-- ==== Sys2Proof/Laws/Table.lean ====
section
/-! SUPPORT. Laws of sparse tables and byte strings: a key holds what was last stored at it, and every update keeps the canonical form. -/

namespace Sys2Proof.Machine

@[simp] theorem tget_nil {α : Type} (d : Nat → α) (k : Nat) : tget d [] k = d k := rfl

theorem tget_erase {α : Type} {d : Nat → α} (t : Tbl α) (p : Nat → Bool) (k : Nat) : tget d (terase p t) k = if p k then d k else tget d t k := by
  induction t with
  | nil => simp [terase, tget]
  | cons e r ih =>
    obtain ⟨j, v⟩ := e
    simp only [terase] at ih ⊢
    by_cases hp : p j = true
    · simp only [List.filter_cons, hp, Bool.not_true, Bool.false_eq_true, if_false, ih, tget]
      by_cases hj : j = k
      · subst hj; simp [hp]
      · simp [hj]
    · simp only [List.filter_cons, hp, Bool.not_false, if_true, tget, ih]
      by_cases hj : j = k
      · subst hj; simp [hp]
      · simp [hj]

variable {α : Type} [DecidableEq α] {d : Nat → α}

/-- Reading after a store: the key stored at holds the value, every other key what it held. -/
theorem tget_tset (t : Tbl α) (k k' : Nat) (v : α) : tget d (tset d t k v) k' = if k' = k then v else tget d t k' := by
  induction t with
  | nil =>
    simp only [tset]
    split
    · rename_i h; by_cases hk : k' = k <;> simp [tget, hk, h]
    · by_cases hk : k' = k
      · simp [tget, hk]
      · simp [tget, hk, Ne.symm hk]
  | cons e r ih =>
    obtain ⟨j, w⟩ := e
    simp only [tset]
    by_cases hk : k' = k
    · subst hk
      split
      · subst_vars
        split
        · rename_i h; simp [tget_erase, h]
        · simp [tget]
      · rename_i hj
        split
        · split
          · rename_i h; simp [tget, hj, tget_erase, h]
          · simp [tget]
        · simp [tget, hj, ih]
    · by_cases hj : j = k
      · subst hj
        rw [if_pos rfl]
        split
        · simp [tget, tget_erase, hk, Ne.symm hk]
        · simp [tget, Ne.symm hk]
      · rw [if_neg hj]
        split
        · split
          · simp [tget, tget_erase, hk]
          · simp [tget, Ne.symm hk]
        · simp [tget, ih, hk]

@[simp] theorem tget_tset_same (t : Tbl α) (k : Nat) (v : α) : tget d (tset d t k v) k = v := by simp [tget_tset]

theorem tget_tset_other (t : Tbl α) {k k' : Nat} (v : α) (h : k' ≠ k) : tget d (tset d t k v) k' = tget d t k' := by
  simp [tget_tset, h]

/-! ## The canonical form -/

theorem twfFrom_cons {lo : Option Nat} {k : Nat} {v : α} {r : Tbl α} :
    twfFrom d lo ((k, v) :: r) = true ↔ (∀ l, lo = some l → l < k) ∧ v ≠ d k ∧ twfFrom d (some k) r = true := by
  cases lo <;> simp [twfFrom, and_assoc]

theorem twfFrom_mono {lo lo' : Option Nat} {t : Tbl α} (h : twfFrom d lo t = true)
    (hl : ∀ l, lo' = some l → ∃ l', lo = some l' ∧ l ≤ l') : twfFrom d lo' t = true := by
  cases t with
  | nil => rfl
  | cons e r =>
    rw [twfFrom_cons] at h ⊢
    refine ⟨fun l hl' => ?_, h.2⟩
    obtain ⟨l', hlo, hle⟩ := hl l hl'
    exact Nat.lt_of_le_of_lt hle (h.1 l' hlo)

/-- Erasing entries keeps the form. -/
theorem twfFrom_erase {lo : Option Nat} {t : Tbl α} (p : Nat → Bool) (h : twfFrom d lo t = true) :
    twfFrom d lo (terase p t) = true := by
  induction t generalizing lo with
  | nil => rfl
  | cons e r ih =>
    rw [twfFrom_cons] at h
    simp only [terase, List.filter_cons]
    split
    · exact twfFrom_cons.2 ⟨h.1, h.2.1, ih h.2.2⟩
    · exact twfFrom_mono (ih h.2.2) fun l hl => ⟨_, rfl, Nat.le_of_lt (h.1 l hl)⟩

theorem twfFrom_tset {lo : Option Nat} {t : Tbl α} {k : Nat} {v : α} (h : twfFrom d lo t = true)
    (hk : ∀ l, lo = some l → l < k) : twfFrom d lo (tset d t k v) = true := by
  induction t generalizing lo with
  | nil =>
    simp only [tset]
    split
    · rfl
    · rename_i hv; exact twfFrom_cons.2 ⟨hk, hv, rfl⟩
  | cons e r ih =>
    obtain ⟨j, w⟩ := e
    rw [twfFrom_cons] at h
    simp only [tset]
    split
    · rename_i hj; subst hj
      split
      · exact twfFrom_mono (twfFrom_erase _ h.2.2) fun l hl => ⟨_, rfl, Nat.le_of_lt (hk l hl)⟩
      · rename_i hv; exact twfFrom_cons.2 ⟨hk, hv, h.2.2⟩
    · split
      · rename_i hlt
        split
        · exact twfFrom_cons.2 ⟨h.1, h.2.1, twfFrom_erase _ h.2.2⟩
        · rename_i hv
          refine twfFrom_cons.2 ⟨hk, hv, twfFrom_cons.2 ⟨fun l hl => ?_, h.2.1, h.2.2⟩⟩
          cases hl; exact hlt
      · refine twfFrom_cons.2 ⟨h.1, h.2.1, ih h.2.2 fun l hl => ?_⟩
        cases hl; omega

theorem twf_tset {t : Tbl α} (k : Nat) (v : α) (h : twf d t = true) : twf d (tset d t k v) = true :=
  twfFrom_tset h (by intro l hl; cases hl)

theorem twf_erase {t : Tbl α} (p : Nat → Bool) (h : twf d t = true) : twf d (terase p t) = true := twfFrom_erase p h

/-! ## Byte strings -/

theorem twf_putBytes {e : Nat → Byte} {t : Tbl Byte} (a : Nat) (bs : List Byte) (h : twf e t = true) : twf e (putBytes e t a bs) = true := by
  induction bs generalizing t a with
  | nil => exact h
  | cons b r ih => exact ih (a + 1) (twf_tset a b h)

/-- A byte of a string holds it; every other address keeps what it held. -/
theorem tget_putBytes {e : Nat → Byte} (t : Tbl Byte) (a : Nat) (bs : List Byte) (x : Nat) :
    tget e (putBytes e t a bs) x = if a ≤ x ∧ x < a + bs.length then bs.getD (x - a) 0 else tget e t x := by
  induction bs generalizing t a with
  | nil => simp only [putBytes, List.length_nil, Nat.add_zero]; rw [if_neg (by omega)]
  | cons b r ih =>
    simp only [putBytes, ih, tget_tset, List.length_cons]
    by_cases hx : x = a
    · subst hx; rw [if_neg (by omega), if_pos rfl, if_pos (by omega)]; simp
    · by_cases hin : a + 1 ≤ x ∧ x < a + 1 + r.length
      · rw [if_pos hin, if_pos (by omega)]
        have : x - a = (x - (a + 1)) + 1 := by omega
        rw [this]; simp
      · rw [if_neg hin, if_neg hx, if_neg (by omega)]

@[simp] theorem length_leBytes (n x : Nat) : (leBytes n x).length = n := by
  induction n generalizing x with
  | zero => rfl
  | succ n ih => simp [leBytes, ih]

/-- A number of `n` bytes comes back from its bytes. -/
theorem leNat_leBytes (n x : Nat) : leNat (leBytes n x) = x % 256 ^ n := by
  induction n generalizing x with
  | zero => simp [leBytes, leNat, Nat.mod_one]
  | succ n ih =>
    simp only [leBytes, leNat, ih, BitVec.toNat_ofNat]
    rw [show 256 ^ (n + 1) = 256 * 256 ^ n from Nat.pow_succ', Nat.mod_mul]

theorem leNat_lt (bs : List Byte) : leNat bs < 256 ^ bs.length := by
  induction bs with
  | nil => simp [leNat]
  | cons b r ih =>
    have := b.isLt
    simp only [leNat, List.length_cons, Nat.pow_succ]
    omega

/-- Bytes come back from the number they spell. -/
theorem leBytes_leNat (bs : List Byte) : leBytes bs.length (leNat bs) = bs := by
  induction bs with
  | nil => rfl
  | cons b r ih =>
    have := b.isLt
    simp only [List.length_cons, leBytes, leNat]
    congr 1
    · apply BitVec.eq_of_toNat_eq; simp only [BitVec.toNat_ofNat]; omega
    · rw [show (b.toNat + 256 * leNat r) / 256 = leNat r by omega]; exact ih

end Sys2Proof.Machine
end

● YOUR ASSIGNMENT
Copy out exactly the lines running from the line with "by_cases hx : x = a" to the end of the records, inclusive.

● ANSWER TO THIS TASK
    by_cases hx : x = a
    · subst hx; rw [if_neg (by omega), if_pos rfl, if_pos (by omega)]; simp
    · by_cases hin : a + 1 ≤ x ∧ x < a + 1 + r.length
      · rw [if_pos hin, if_pos (by omega)]
        have : x - a = (x - (a + 1)) + 1 := by omega
        rw [this]; simp
      · rw [if_neg hin, if_neg hx, if_neg (by omega)]

@[simp] theorem length_leBytes (n x : Nat) : (leBytes n x).length = n := by
  induction n generalizing x with
  | zero => rfl
  | succ n ih => simp [leBytes, ih]

/-- A number of `n` bytes comes back from its bytes. -/
theorem leNat_leBytes (n x : Nat) : leNat (leBytes n x) = x % 256 ^ n := by
  induction n generalizing x with
  | zero => simp [leBytes, leNat, Nat.mod_one]
  | succ n ih =>
    simp only [leBytes, leNat, ih, BitVec.toNat_ofNat]
    rw [show 256 ^ (n + 1) = 256 * 256 ^ n from Nat.pow_succ', Nat.mod_mul]

theorem leNat_lt (bs : List Byte) : leNat bs < 256 ^ bs.length := by
  induction bs with
  | nil => simp [leNat]
  | cons b r ih =>
    have := b.isLt
    simp only [leNat, List.length_cons, Nat.pow_succ]
    omega

/-- Bytes come back from the number they spell. -/
theorem leBytes_leNat (bs : List Byte) : leBytes bs.length (leNat bs) = bs := by
  induction bs with
  | nil => rfl
  | cons b r ih =>
    have := b.isLt
    simp only [List.length_cons, leBytes, leNat]
    congr 1
    · apply BitVec.eq_of_toNat_eq; simp only [BitVec.toNat_ofNat]; omega
    · rw [show (b.toNat + 256 * leNat r) / 256 = leNat r by omega]; exact ih

end Sys2Proof.Machine
end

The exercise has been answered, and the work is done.